What do you notice about how the angles fit together around a point?

180°

Step 6 :

Describe the relationship among the measures of the angles of triangle ABC?

The sum of the angle measures is 180°.

Step 7 :

What does the triangle sum theorem state?

The triangle sum theorem states that for triangle ABC,

m∠A + m∠B + m∠C = 180°

Reflect

1.  Can a triangle have two right angles ? Explain.

No

The sum of the measures of two right angles is 180°. That means the measure of the third angle would be

180° - 180° = 0°

which is impossible.

2. Describe the relationship between the two acute angles in a right triangle.
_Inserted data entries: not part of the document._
-- ==== Sys2Proof/Laws/State.lean ====
section
/-! SUPPORT. One lemma per field per named update of State (Machine/Ops.lean), true by rfl, so that no later proof
unfolds a record update. -/

namespace Sys2Proof.Machine

variable (s : State) (r : Ret) (bs : Bytes)

@[simp] theorem State.answer_cfg : (s.answer r).cfg = s.cfg := rfl
@[simp] theorem State.answer_session : (s.answer r).session = s.session := rfl
@[simp] theorem State.answer_orch : (s.answer r).orch = s.orch := rfl
@[simp] theorem State.answer_syncPhase : (s.answer r).syncPhase = s.syncPhase := rfl
@[simp] theorem State.answer_syncExtra : (s.answer r).syncExtra = s.syncExtra := rfl
@[simp] theorem State.answer_syncStatus : (s.answer r).syncStatus = s.syncStatus := rfl
@[simp] theorem State.answer_blkAttempt : (s.answer r).blkAttempt = s.blkAttempt := rfl
@[simp] theorem State.answer_rx : (s.answer r).rx = s.rx := rfl
@[simp] theorem State.answer_blk : (s.answer r).blk = s.blk := rfl
@[simp] theorem State.answer_chk8 : (s.answer r).chk8 = s.chk8 := rfl
@[simp] theorem State.answer_env : (s.answer r).env = s.env := rfl
@[simp] theorem State.answer_port : (s.answer r).port = s.port := rfl
@[simp] theorem State.answer_unitCall : (s.answer r).unitCall = s.unitCall := rfl
@[simp] theorem State.answer_ret : (s.answer r).ret = r := rfl

@[simp] theorem State.inProgress_cfg : s.inProgress.cfg = s.cfg := rfl
@[simp] theorem State.inProgress_session : s.inProgress.session = s.session := rfl
@[simp] theorem State.inProgress_orch : s.inProgress.orch = s.orch := rfl
@[simp] theorem State.inProgress_syncPhase : s.inProgress.syncPhase = s.syncPhase := rfl
@[simp] theorem State.inProgress_syncExtra : s.inProgress.syncExtra = s.syncExtra := rfl
@[simp] theorem State.inProgress_syncStatus : s.inProgress.syncStatus = s.syncStatus := rfl
@[simp] theorem State.inProgress_blkAttempt : s.inProgress.blkAttempt = s.blkAttempt := rfl
@[simp] theorem State.inProgress_rx : s.inProgress.rx = s.rx := rfl
@[simp] theorem State.inProgress_blk : s.inProgress.blk = s.blk := rfl
@[simp] theorem State.inProgress_chk8 : s.inProgress.chk8 = s.chk8 := rfl
@[simp] theorem State.inProgress_env : s.inProgress.env = s.env := rfl
@[simp] theorem State.inProgress_port : s.inProgress.port = s.port := rfl
@[simp] theorem State.inProgress_unitCall : s.inProgress.unitCall = s.unitCall := rfl
@[simp] theorem State.inProgress_ret : s.inProgress.ret = .inProgress (percent s) := rfl

@[simp] theorem State.arrive_cfg : (s.arrive bs).cfg = s.cfg := rfl
@[simp] theorem State.arrive_session : (s.arrive bs).session = s.session := rfl
@[simp] theorem State.arrive_orch : (s.arrive bs).orch = s.orch := rfl
@[simp] theorem State.arrive_syncPhase : (s.arrive bs).syncPhase = s.syncPhase := rfl
@[simp] theorem State.arrive_syncExtra : (s.arrive bs).syncExtra = s.syncExtra := rfl
@[simp] theorem State.arrive_syncStatus : (s.arrive bs).syncStatus = s.syncStatus := rfl
@[simp] theorem State.arrive_blkAttempt : (s.arrive bs).blkAttempt = s.blkAttempt := rfl
@[simp] theorem State.arrive_rx : (s.arrive bs).rx = s.rx := rfl
@[simp] theorem State.arrive_blk : (s.arrive bs).blk = s.blk := rfl
@[simp] theorem State.arrive_chk8 : (s.arrive bs).chk8 = s.chk8 := rfl
@[simp] theorem State.arrive_port : (s.arrive bs).port = s.port := rfl
@[simp] theorem State.arrive_ret : (s.arrive bs).ret = s.ret := rfl
@[simp] theorem State.arrive_unitCall : (s.arrive bs).unitCall = s.unitCall := rfl
@[simp] theorem State.arrive_env : (s.arrive bs).env = s.env.arrive bs := rfl

/-! ### The clock's turn at a poll -/

@[simp] theorem State.atPoll_cfg : s.atPoll.cfg = s.cfg := rfl
@[simp] theorem State.atPoll_session : s.atPoll.session = s.session := rfl
@[simp] theorem State.atPoll_orch : s.atPoll.orch = s.orch := rfl
@[simp] theorem State.atPoll_syncPhase : s.atPoll.syncPhase = s.syncPhase := rfl
@[simp] theorem State.atPoll_syncExtra : s.atPoll.syncExtra = s.syncExtra := rfl
@[simp] theorem State.atPoll_syncStatus : s.atPoll.syncStatus = s.syncStatus := rfl
@[simp] theorem State.atPoll_blkAttempt : s.atPoll.blkAttempt = s.blkAttempt := rfl
@[simp] theorem State.atPoll_rx : s.atPoll.rx = s.rx := rfl
@[simp] theorem State.atPoll_blk : s.atPoll.blk = s.blk := rfl
@[simp] theorem State.atPoll_chk8 : s.atPoll.chk8 = s.chk8 := rfl
@[simp] theorem State.atPoll_port : s.atPoll.port = s.port := rfl
@[simp] theorem State.atPoll_ret : s.atPoll.ret = s.ret := rfl
@[simp] theorem State.atPoll_unitCall : s.atPoll.unitCall = s.unitCall := rfl
@[simp] theorem State.atPoll_rxq : s.atPoll.env.rxq = s.env.turn.rxq := rfl
@[simp] theorem State.atPoll_txs : s.atPoll.env.txs = s.env.txs := rfl
@[simp] theorem State.atPoll_baud : s.atPoll.env.baud = s.env.baud := rfl
@[simp] theorem State.atPoll_now : s.atPoll.env.now = s.env.turn.now := rfl
@[simp] theorem State.atPoll_img : s.atPoll.env.img = s.env.img := rfl
@[simp] theorem State.atPoll_gpio : s.atPoll.env.gpio = s.env.gpio := rfl
@[simp] theorem State.atPoll_script : s.atPoll.env.script = s.env.script.tail := rfl
@[simp] theorem State.atPoll_stamps : s.atPoll.env.stamps = s.env.stamps := rfl
@[simp] theorem State.atPoll_events : s.atPoll.env.events =
    s.env.events ++ [.now (s.env.turn.now % 2 ^ s.cfg.clkW)] := rfl
@[simp] theorem State.atPoll_overrun : s.atPoll.env.overrun =
    (s.env.overrun || decide (2 ^ s.cfg.clkW ≤ s.env.turn.now - s.env.stamps.rx)) := rfl

variable (c : ResultCode)

@[simp] theorem finish_cfg : (finish c s).cfg = s.cfg := rfl
@[simp] theorem finish_session :
    (finish c s).session = { s.session with result := c, resultValid := true } := rfl
@[simp] theorem finish_orch : (finish c s).orch = .done := rfl
@[simp] theorem finish_syncPhase : (finish c s).syncPhase = .idle := rfl
@[simp] theorem finish_syncExtra : (finish c s).syncExtra = s.syncExtra := rfl
@[simp] theorem finish_syncStatus : (finish c s).syncStatus = s.syncStatus := rfl
@[simp] theorem finish_blkAttempt : (finish c s).blkAttempt = s.blkAttempt := rfl
@[simp] theorem finish_rx : (finish c s).rx = { s.rx with active := false } := rfl
@[simp] theorem finish_blk : (finish c s).blk = s.blk := rfl
@[simp] theorem finish_chk8 : (finish c s).chk8 = s.chk8 := rfl
@[simp] theorem finish_env : (finish c s).env = s.env.imgRelease.gpioLeave := rfl
@[simp] theorem finish_port : (finish c s).port = s.port := rfl
@[simp] theorem finish_ret : (finish c s).ret = s.ret := rfl
@[simp] theorem finish_unitCall : (finish c s).unitCall = s.unitCall := rfl

end Sys2Proof.Machine
end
Explain your reasoning.

No

They are complementary.

The sum of their measures must be

180° - (measure of the right angle) = 180° - 90° = 90°

Solved Problems

Problem 1 :

Can 30°, 60° and 90° be the angles of a triangle? 

Solution :

Let us add all the three given angles and check whether the sum is equal to 180°.

 30° +  60° + 90° = 180°

Since the sum of the angles is equal 180°, the given three angles can be the angles of a triangle.

Problem 2 :

Can 35°, 55° and 95° be the angles of a triangle?

Solution :

Let us add all the three given angles and check whether the sum is equal to 180°.

 35° +  55° + 95° = 185°

Because the sum of the angles is not equal 180°, the given three angles can not be the angles of a triangle.

Problem 3 :

In a triangle, if the second angle is 5° greater than the first angle and the third angle is 5° greater than second angle, find the three angles of the triangle.

Solution :

Let x be the first angle.

The second angle = x + 5.

The third angle = x + 5 + 5 = x + 10.

Sum of the three angles of a triangle = 180°

x + (x + 5) + (x + 10) = 180°

3x + 15 = 180

3x = 165

x = 55

The first angle = 55°.

The second angle = 55 + 5 = 60°.

The third angle = 60 + 5 = 65°.

So, the three angles of a triangle are 55°, 60° and 65°.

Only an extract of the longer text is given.